Avoiding a new lost decade
The World Around Us
December 9, 2022
Avoiding a new lost decade

The 1980s was widely considered to be a lost decade for many parts of the developing world, including Latin America and the Caribbean. Mounting debt levels, record-high interest rates, defaults on loans, high inflation, and a sharp rise in oil prices from the previous decade, all conspired to create massive economic and social problems for these countries back then. 

For example, in Latin America and the Caribbean, the lost decade plunged more than 20 million people into extreme poverty, thereby erasing several decades of rising standards of living.

As has historically been the case for developing countries hit by crises of such magnitude, it took over a decade for many economies to recover.
Today, analysts are once again concerned that many developing countries are heading towards another lost decade. However, there is one major caveat – this time could be worse than the time before. 

There are several factors which have conspired to create macroeconomic pressures onthe economies of many developing countries. These include the prolonged economic slowdown of China; food and fuel price shocks in the aftermath of Russia’s war on Ukraine; interest-rate hikes by the United States (US) Federal Reserve (Fed) and other leading central banks; climate change impacts, and the lingering effects of the COVID-19 pandemic.

Earlier this year, the US Fed raised interest rates at the fastest pace since the 1980s.

When the Fed convenes its final meeting of 2022 on December 13-14, analysts widely expect that its peak rates for 2023 may end up in the 4.5% to 5% range.
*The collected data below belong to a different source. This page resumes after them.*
-- ==== Sys2Proof/Machine/Pcie.lean ====
section
/-! DEFINITION. The PCI Express endpoint: configuration space, the virtual functions, power states
and PME, link states, error reporting and the resets of the host interface (R185 to R191, R205 to
R209). -/

namespace Sys2Proof.Machine

open Sys2Proof

/-! ## Error reporting (R205, R206) -/

/-- Record an uncorrectable error in the header log when it is the first unmasked one. -/
def logHeader (b : Nat) (hdr : BitVec 128) (f : Fn) : Fn :=
  if f.aerUncMask.getLsbD b || f.aerUnc &&& ~~~f.aerUncMask != 0#32 then f
  else { f with firstErr := b, hdrLog := hdr }

/-- An error of status bit `b` is reported as an Advisory Non-Fatal one: PCI Express makes it so and its severity
is non-fatal. -/
def isAdvisory (b : Nat) (advisory : Bool) (f : Fn) : Bool := advisory && !f.aerUncSev.getLsbD b

/-- The bits of Device Status that an uncorrectable error sets: correctable, non-fatal, fatal and Unsupported
Request detected (log entry 15). -/
def devBits (b : Nat) (adv : Bool) (f : Fn) : BitVec 4 :=
  (if adv then 1#4 else if f.aerUncSev.getLsbD b then 4#4 else 2#4) ||| if b = 20 then 8#4 else 0#4

/-- An error of status bit `b` in a function, as an Advisory Non-Fatal one where PCI Express makes it so
and its severity is non-fatal. -/
def aerFn (b : Nat) (advisory : Bool) (hdr : BitVec 128) (f : Fn) : Fn :=
  let adv := isAdvisory b advisory f
  let f1 := if adv && f.aerCorMask.getLsbD 13 then f else logHeader b hdr f
  { f1 with
    aerUnc := f1.aerUnc ||| (1#32 <<< b)
    aerCor := if adv then f1.aerCor ||| 0x00002000#32 else f1.aerCor
    devStat := f1.devStat ||| devBits b adv f }

/-- Unsupported Request is reported: its own enable is set (log entry 15). -/
def urReported (b : Nat) (pf : Fn) : Bool := b != 20 || pf.errEn.getLsbD 3

/-- The message that reports an uncorrectable error logged in function `f`, if none of its masks keeps it back
and its reporting is enabled; the enables are the PF's for every function (R205; log entry 15). -/
def uncMsg (b : Nat) (advisory : Bool) (pf f : Fn) : Option ErrMsg :=
  if f.aerUncMask.getLsbD b then none
  else if isAdvisory b advisory f then
    (if !f.aerCorMask.getLsbD 13 && pf.errEn.getLsbD 0 && urReported b pf then some .cor else none)
  else if f.aerUncSev.getLsbD b then
    (if pf.serr || (pf.errEn.getLsbD 2 && urReported b pf) then some .fatal else none)
  else if pf.serr || (pf.errEn.getLsbD 1 && urReported b pf) then some .nonFatal
  else none

/-- Put out an error message of function d, if there is one. -/
def sendErr (s : State) (d : DomN) (m : Option ErrMsg) : State :=
  match m with
  | some k => emit s (.errMsg d k)
  | none => s

/-- Log an error in function d, and report it (R205). -/
def aerLog (s : State) (d : DomN) (b : Nat) (advisory : Bool) : State :=
  sendErr (bump (modFn s d (aerFn b advisory (Config.tlpHeader s.fresh)))) d
    (uncMsg b advisory s.pcie.fns[(0 : DomN)] s.pcie.fns[d])

/-- A completion that matches no outstanding read is discarded and logged in the PF (R205, R206). -/
def unexpected (s : State) : State := if epUp s then aerLog s 0 16 true else s

/-- Row UNEXPECTED_COMPLETION (R206). -/
def execUnexpectedCompletion (s : State) : Outcome := onLink s unexpected

/-- A correctable error of status bit `b` in the PF, and its report (R205; log entry 15). -/
def aerCorLog (s : State) (b : Nat) : State :=
  let f := s.pcie.fns[(0 : DomN)]
  sendErr (modFn s 0 fun f => { f with aerCor := f.aerCor ||| (1#32 <<< b), devStat := f.devStat ||| 1#4 }) 0
    (if !f.aerCorMask.getLsbD b && f.errEn.getLsbD 0 then some .cor else none)

/-- An error of the link or the transaction layer is logged in the PF, and what carried it is discarded
(R205). -/
def linkError (s : State) : LinkErr → State
  | .receiver => aerCorLog s 0
  | .badTlp => aerCorLog s 6
  | .badDllp => aerCorLog s 7
  | .replayRollover => aerCorLog s 8
  | .replayTimeout => aerCorLog s 12
  | .dlProtocol => aerLog s 0 4 false
  | .fcProtocol => aerLog s 0 13 false
  | .overflow => aerLog s 0 17 false
  | .malformed => aerLog s 0 18 false

/-- Unsupported Request to function d: logged there, and completed so (R190). -/
def unsupported (s : State) (d : DomN) : State := emit (aerLog s d 20 true) (.badCompletion d true)

/-! ## Windows (R190, R196 to R198, R207, R209) -/

/-- Function d answers a memory request to its BAR0. -/
def winOpen (s : State) (d : DomN) : Bool :=
  epUp s && domExists s d && (if d = 0 then s.pcie.fns[0].mse else s.pcie.vfMse) &&
    !s.pcie.fns[d].d3 && !s.pcie.fns[d].flr

/-- A memory request to a BAR0 that is not open: Unsupported Request, logged in the function addressed, with
a completion for a read (R190, R209).  In D3hot the BARs answer nothing (R207). -/
def winRefuse (s : State) (d : DomN) (read : Bool) : State :=
  if !epUp s || !domExists s d || s.pcie.fns[d].d3 then s
  else if read then unsupported s d
  else aerLog s d 20 false

/-- A memory request to function d that an open window does not serve as it stands; a closed one refuses it
(R190, R207, R209). -/
def onWindow (s : State) (d : DomN) (read : Bool) (f : State → State) : State :=
  if winOpen s d then f s else winRefuse s d read
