-- ==== Sys2Proof/Machine/Clock.lean ====
section
/-! DEFINITION. The clock plan, the PLL and its references (R21 to R24). -/

namespace Sys2Proof.Machine

open Sys2Proof

/-- The reference the PLL may take now: 2 the recovered clock, 1 XIN, 0 none (R23). -/
def refTarget (s : State) : Nat :=
  if fld s.clk.plan 1 2 = 1 && isUp s.ports[(0 : PortN)] && 2 ≤ s.ports[(0 : PortN)].rate then 2
  else if s.clk.xinOk then 1 else 0

/-- What CORE's move to FIRC does to port n: a link above Paddle retrains with reason 6, and a trial fails
its rate (R22, R26, R31; When events coincide of chapter 3). -/
def fircPort (s : State) (n : PortN) : State :=
  match s.ports[n].st with
  | .active => retrain s n 6
  | .switch => failRate s n
  | .ralign => failRate s n
  | .trial => failRate s n
  | _ => s

/-- CORE moves to FIRC (R22, R31, R157). -/
def coreToFirc (s : State) : State :=
  lockKeep (forEach portAll fircPort { s with clk := { s.clk with corePll := false } })

/-- The reference that the PLL runs from becomes `r`.  Leaving the recovered clock ends syntonisation, and
TB_SYNT is applied from then on; the recovered clock ends the correction (R153). -/
def refTo (r : Nat) (s : State) : State :=
  { s with
    clk := { s.clk with refAct := r }
    tb := { s.tb with corr := r != 2 && (s.tb.corr || s.clk.refAct == 2) } }

/-- The PLL has no lock any more (R23). -/
def pllDrop (s : State) : State :=
  coreToFirc { refTo 0 s with clk := { s.clk with pllLock := false, refAct := 0 } }

/-- CORE follows CORE_SEL while the PLL is locked. -/
def coreSelect (s : State) : State :=
  if bit s.clk.plan 3 then
    (if s.clk.pllLock then { s with clk := { s.clk with corePll := true } } else s)
  else if s.clk.corePll then coreToFirc s else s

/-- The locked PLL moves hitlessly to the reference that REF_SEL asks for; with none it loses lock (R24).  Where
it leaves the recovered clock with REF_SEL still at 1, that is the fallback and sets REF_FB.
DESIGN CHOICE: a CLK_PLAN write takes the recovered clock whenever R23 allows it; after a fallback because
that clock stopped, no rule says how the part knows that it runs again (log entry 106). -/
def refFollow (s : State) : State :=
  if !s.clk.pllLock || refTarget s = s.clk.refAct then s
  else if refTarget s = 0 then pllDrop s
  else
    let s1 := refTo (refTarget s) s
    lockCheck { s1 with clk := { s1.clk with refFb := s1.clk.refFb || (s.clk.refAct == 2 && fld s.clk.plan 1 2 == 1) } }

/-- CLK_PLAN as stored: a reserved REF_SEL leaves the field and sets BADPLAN. -/
def planPut (v : Word) (c : Clk) : Clk :=
  if 2 ≤ fld v 1 2 then
    { c with plan := (v &&& 0x0019#16) ||| (c.plan &&& 0x0006#16), badPlan := true }
  else { c with plan := v &&& 0x001F#16 }

/-- A write to CLK_PLAN (R23, R24, R39). -/
def planWrite (s : State) (v : Word) : State :=
  let s1 := { s with clk := planPut v s.clk }
  if !bit s1.clk.plan 0 then
    (if s1.clk.pllLock || s1.clk.corePll then
      let s2 := pllDrop s1
      { s2 with clk := { s2.clk with fbDue := false } }
    else { s1 with clk := { s1.clk with fbDue := false } })
  else lockCheck (coreSelect (refFollow s1))

/-- The PLL locks to the reference it may take (R23); `xin` says that a clock is present on XIN.
DESIGN CHOICE: until PLL_LOCK, REF_ACT keeps reading 0 (log entry 107). -/
def pllLock (s : State) (xin : Bool) : State :=
  let s1 := { s with clk := { s.clk with xinOk := xin } }
  let t := refTarget s1
  if bit s1.clk.plan 0 && !s1.clk.pllLock && t != 0 then
    lockCheck (coreSelect { refTo t s1 with clk := { s1.clk with
      pllLock := true, refAct := t, refFb := s1.clk.refFb || (s1.clk.fbDue && t == 1), fbDue := false } })
  else s1

/-- Row PLL_LOCK (R23). -/
def execPllLock (xin : Bool) (s : State) : Outcome := onLink s (pllLock · xin)

/-- The recovered clock is lost: the PLL falls back to XIN, or has no reference (R24). -/
def refFallback (s : State) (xin : Bool) : State :=
  let c := { s.clk with xinOk := xin }
  if c.pllLock && c.refAct = 2 then
    (if xin then lockKeep { refTo 1 s with clk := { c with refAct := 1, refFb := true } } else pllDrop { s with clk := c })
  else if bit c.plan 0 && !c.pllLock then { s with clk := { c with fbDue := true } }
  else { s with clk := c }

/-- Row REF_FALLBACK (R24). -/
def execRefFallback (xin : Bool) (s : State) : Outcome := onLink s (refFallback · xin)

/-- Row REF_RETURN (R24). -/
def execRefReturn (s : State) : Outcome :=
  onLink s fun s => whenDo (s.clk.pllLock && s.clk.refAct == 1 && refTarget s == 2)
    (fun s => lockCheck (refTo 2 s)) s

/-- The clock on XIN stops (R23).  DESIGN CHOICE: when it is the reference the PLL loses lock, even where
R23 would allow the recovered clock (log entry 108). -/
def xinLoss (s : State) : State :=
  let s1 := { s with clk := { s.clk with xinOk := false } }
  if s1.clk.refAct = 1 then pllDrop s1 else s1

/-- Row XIN_LOSS (R23): the level is seen in every state. -/
def execXinLoss (s : State) : Outcome := onPower s xinLoss

end Sys2Proof.Machine
end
The implication here is that countries with debt denominated in US dollars will find it much costlier to service that debt. 

Meanwhile, some development partners are either cutting back or freezing their international development budget.
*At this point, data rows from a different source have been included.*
-- ==== Sys2Proof/Machine/ConfigSpace.lean ====
section
/-! DEFINITION. What a read of configuration space returns: the header, the capability structures and
their fixed fields (R185 to R187, R196, R207, R208, VSEC).  The layout inside a structure is that of PCI
Express Base 2.1 and SR-IOV 1.1, which the spec names and does not repeat: PRESUMED, log entry 124. -/

namespace Sys2Proof.Machine

open Sys2Proof

/-- A DW of two words, the high one first. -/
def dw2 (hi lo : Nat) : BitVec 32 := BitVec.ofNat 32 (hi % 65536 * 65536 + lo % 65536)

/-- One bit of a DW. -/
def dwBit (b : Bool) (i : Nat) : BitVec 32 := if b then 1#32 <<< i else 0#32

/-- A field of a DW. -/
def dwFld (v lo : Nat) : BitVec 32 := BitVec.ofNat 32 v <<< lo

/-- The OR of the fields of a DW. -/
def orDw (l : List (BitVec 32)) : BitVec 32 := l.foldl (· ||| ·) 0#32

/-- A half of a 64-bit memory BAR (R196): type 64-bit, prefetchable or not. -/
def barDw (base : Nat) (pref high : Bool) : BitVec 32 :=
  if high then BitVec.ofNat 32 (base / 2 ^ 32) else orDw [BitVec.ofNat 32 base, dwBit true 2, dwBit pref 3]

/-- The configuration header (R186, R196).  A VF carries no BARs of its own, and its Vendor and Device ID
read all ones, as SR-IOV has it. -/
def cfgHeader (s : State) (d : DomN) (off : Nat) : BitVec 32 :=
  let f := s.pcie.fns[d]
  let pf := d = 0
  match off with
  | 0x00 => if pf then dw2 0x0917 0x1D9A else 0xFFFFFFFF#32
  | 0x04 => orDw [dwBit (pf && f.mse) 1, dwBit f.bme 2, dwBit (pf && f.serr) 8, dwBit true 20]
  | 0x08 => 0x0C8000A1#32
  | 0x10 => if pf then barDw s.pcie.bar0 false false else 0#32
  | 0x14 => if pf then barDw s.pcie.bar0 false true else 0#32
  | 0x18 => if pf then barDw s.pcie.bar2 true false else 0#32
  | 0x1C => if pf then barDw s.pcie.bar2 true true else 0#32
  | 0x2C => dw2 0x0917 0x1D9A
  | 0x34 => 0x00000040#32
  | _ => 0#32

/-- Power Management, version 3: PME from D3hot alone, No_Soft_Reset (R187, R207, R208). -/
def cfgPm (s : State) (d : DomN) (off : Nat) : BitVec 32 :=
  match off with
  | 0x40 => dw2 0x4003 0x5001
  | 0x44 => orDw [dwFld (if s.pcie.fns[d].d3 then 3 else 0) 0, dwBit true 3, dwBit s.aon.pmeEn[d] 8, dwBit s.aon.pmeStat[d] 15]
  | _ => 0#32

/-- MSI-X (R187, R201). -/
def cfgMsix (s : State) (d : DomN) (off : Nat) : BitVec 32 :=
  let f := s.pcie.fns[d]
  match off with
  | 0x50 => orDw [dw2 0 0x7011, dwFld (if d = 0 then 31 else 7) 16, dwBit f.fnMask 30, dwBit f.msixEn 31]
  | 0x54 => if d = 0 then 0x00006000#32 else 0x00000800#32
  | 0x58 => if d = 0 then 0x00006800#32 else 0x00000C00#32
  | _ => 0#32

/-- PCI Express, version 2 (R185, R187): 256-byte payloads, extended tags, role-based errors, FLR; x2 at
5.0 GT/s with ASPM L1 and clock power management. -/
def cfgPcie (s : State) (d : DomN) (off : Nat) : BitVec 32 :=
  let p := s.pcie
  let f := p.fns[d]
  let pf := d = 0
  match off with
  | 0x70 => dw2 0x0002 0x0010
  | 0x74 => orDw [dwFld 1 0, dwBit true 5, dwFld 5 9, dwBit true 15, dwBit true 28]
  | 0x78 => orDw [dwFld f.errEn.toNat 0, dwFld f.devStat.toNat 16, dwFld f.mps 5, dwBit f.extTag 8, dwFld (if pf then f.mrrs else 0) 12,
      dwBit (p.reads.any fun r => r.dom = d) 21]
  | 0x7C => orDw [dwFld 2 0, dwFld 2 4, dwFld 2 10, dwFld 2 15, dwBit true 18]
  | 0x80 => orDw [dwBit (pf && p.aspmL1) 1, dwBit (pf && p.clkPm) 8,
      dwFld (if p.gen1 then 1 else 2) 16, dwFld (if p.x1 then 1 else 2) 20, dwBit true 28]
  | _ => 0#32

/-- AER, version 1 (R187, R205): the last of a VF's extended list. -/
def cfgAer (s : State) (d : DomN) (off : Nat) : BitVec 32 :=
  let f := s.pcie.fns[d]
  match off with
  | 0x100 => if d = 0 then 0x14010001#32 else 0x00010001#32
  | 0x104 => f.aerUnc
  | 0x108 => f.aerUncMask
  | 0x10C => f.aerUncSev
  | 0x110 => f.aerCor
  | 0x114 => f.aerCorMask
  | 0x118 => dwFld (f.firstErr % 32) 0
  | 0x11C => f.hdrLog.extractLsb' 96 32
  | 0x120 => f.hdrLog.extractLsb' 64 32
  | 0x124 => f.hdrLog.extractLsb' 32 32
  | 0x128 => f.hdrLog.extractLsb' 0 32
  | _ => 0#32

/-- SR-IOV, version 1 (R187, R188, R196): in the PF alone. -/
def cfgSriov (s : State) (off : Nat) : BitVec 32 :=
  let p := s.pcie
  match off with
  | 0x140 => 0x18010010#32
  | 0x148 => orDw [dwBit p.vfe 0, dwBit p.vfMse 3]
  | 0x14C => dw2 7 7
  | 0x150 => dw2 0 p.numVfs
  | 0x154 => dw2 1 1
  | 0x158 => dw2 0x0918 0
  | 0x15C => 1#32
  | 0x160 => 1#32
  | 0x164 => barDw p.vfBar0 false false
  | 0x168 => barDw p.vfBar0 false true
  | _ => 0#32

/-- The vendor-specific capability and the Device Serial Number, the fused UID (R185, R187, VSEC). -/
def cfgVendor (s : State) (off : Nat) : BitVec 32 :=
  match off with
  | 0x180 => 0x1C01000B#32
  | 0x184 => 0x00C10017#32
  | 0x188 => dw2 0 s.pcie.cto
  | 0x1C0 => 0x00010003#32
  | 0x1C4 => dw2 idUid[1].toNat idUid[0].toNat
  | 0x1C8 => dw2 idUid[3].toNat idUid[2].toNat
  | _ => 0#32

/-- The DW at byte offset `off` of function d's configuration space.  What is not listed reads 0: an absent
capability, Interrupt Pin, BAR4 and the expansion ROM among it (R185, R196). -/
def cfgRead (s : State) (d : DomN) (off : Nat) : BitVec 32 :=
  let o := off / 4 * 4
  if o < 0x40 then cfgHeader s d o
  else if o < 0x50 then cfgPm s d o
  else if o < 0x70 then cfgMsix s d o
  else if o < 0x100 then cfgPcie s d o
  else if o < 0x140 then cfgAer s d o
  else if d != 0 then 0#32
  else if o < 0x180 then cfgSriov s o
  else cfgVendor s o

/-! ## Where the windows lie (R196) -/

/-- The address of function d's BAR0: VFd sits at the VF BAR0 base + (d - 1) × 0x1000. -/
def winBase (s : State) (d : DomN) : Nat := if d = 0 then s.pcie.bar0 else s.pcie.vfBar0 + (d.val - 1) * 0x1000

/-- The size of function d's BAR0: 64 KiB, and 4 KiB for a VF. -/
def winSize (d : DomN) : Nat := if d = 0 then 0x10000 else 0x1000

/-- The function and the offset that a memory address names in the BAR0 windows that are open. -/
def winOf (s : State) (addr : Nat) : Option (DomN × Nat) :=
  (domAll.find? fun d => winOpen s d && decide (winBase s d ≤ addr) && decide (addr < winBase s d + winSize d)).map
    fun d => (d, addr - winBase s d)

/-- The offset in BAR2 that a memory address names, while the PF answers. -/
def bar2Of (s : State) (addr : Nat) : Option Nat :=
  if winOpen s 0 && decide (s.pcie.bar2 ≤ addr) && decide (addr < s.pcie.bar2 + 0x8000) then some (addr - s.pcie.bar2)
  else none

end Sys2Proof.Machine
end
Not that long ago, the United Kingdom (UK) slashed its overseas aid budget by nearly a third. Even more recently, since becoming Prime Minister of the UK in October, Rishi Sunak, who also presided over reducing the aid budget while he was Chancellor, has contemplated freezing the aid budget for a further two years. 
Other advanced economies have been reported to be engaging in a form of creative accounting with regard to their international aid commitments by simply diverting money from some development programmes to others. This is seemingly in lieu of providing new financing to help developing nations meet new challenges such as climate change adaptation.

According to Andrew Powell and Oscar Valencia, in an opinion piece for the Inter-American Development Bank (IDB), the next few years are going to be testing as countries seek to boost growth and maintain fiscal sustainability. They have to do this in a challenging international environment, including in circumstances where they cannot rely on traditional partners to help them fill some of their development gaps. 

In many countries, young people are especially less patient to put up with economic dysfunction, compared to previous generations of youth. As such, while paying attention to economic problems, governments must also keep an eye on potentially course destabilizing social unrest.
 
Nearly six months ago in Panama, price increases incited some of the largest anti-government protests in over 30 years. There were similar mass protests in Quito, Ecuador and Buenos Aires, Argentina. In early October, an already destabilized Haiti experienced a wave of violent protests after its Prime Minister announced cuts in fuel subsidies. 

The world is in a very weird space right now, for want of a better characterisation. Even in the best of times, life gives no certainties. In this strange moment, uncertainty has been further amplified. 

Nonetheless, there are steps which can be taken to avoid another lost decade of development.

Fiscal discipline will be key, but this has to be balanced against the need to maintain critical social safety nets. The right conditions also need to be created and maintained for investments in infrastructure and the productive sectors, to create employment, generate exports and ease the burden on states to be all things to all their peoples.

Joel K Richards is a Vincentian national living and working in Europe in the field of international trade and development.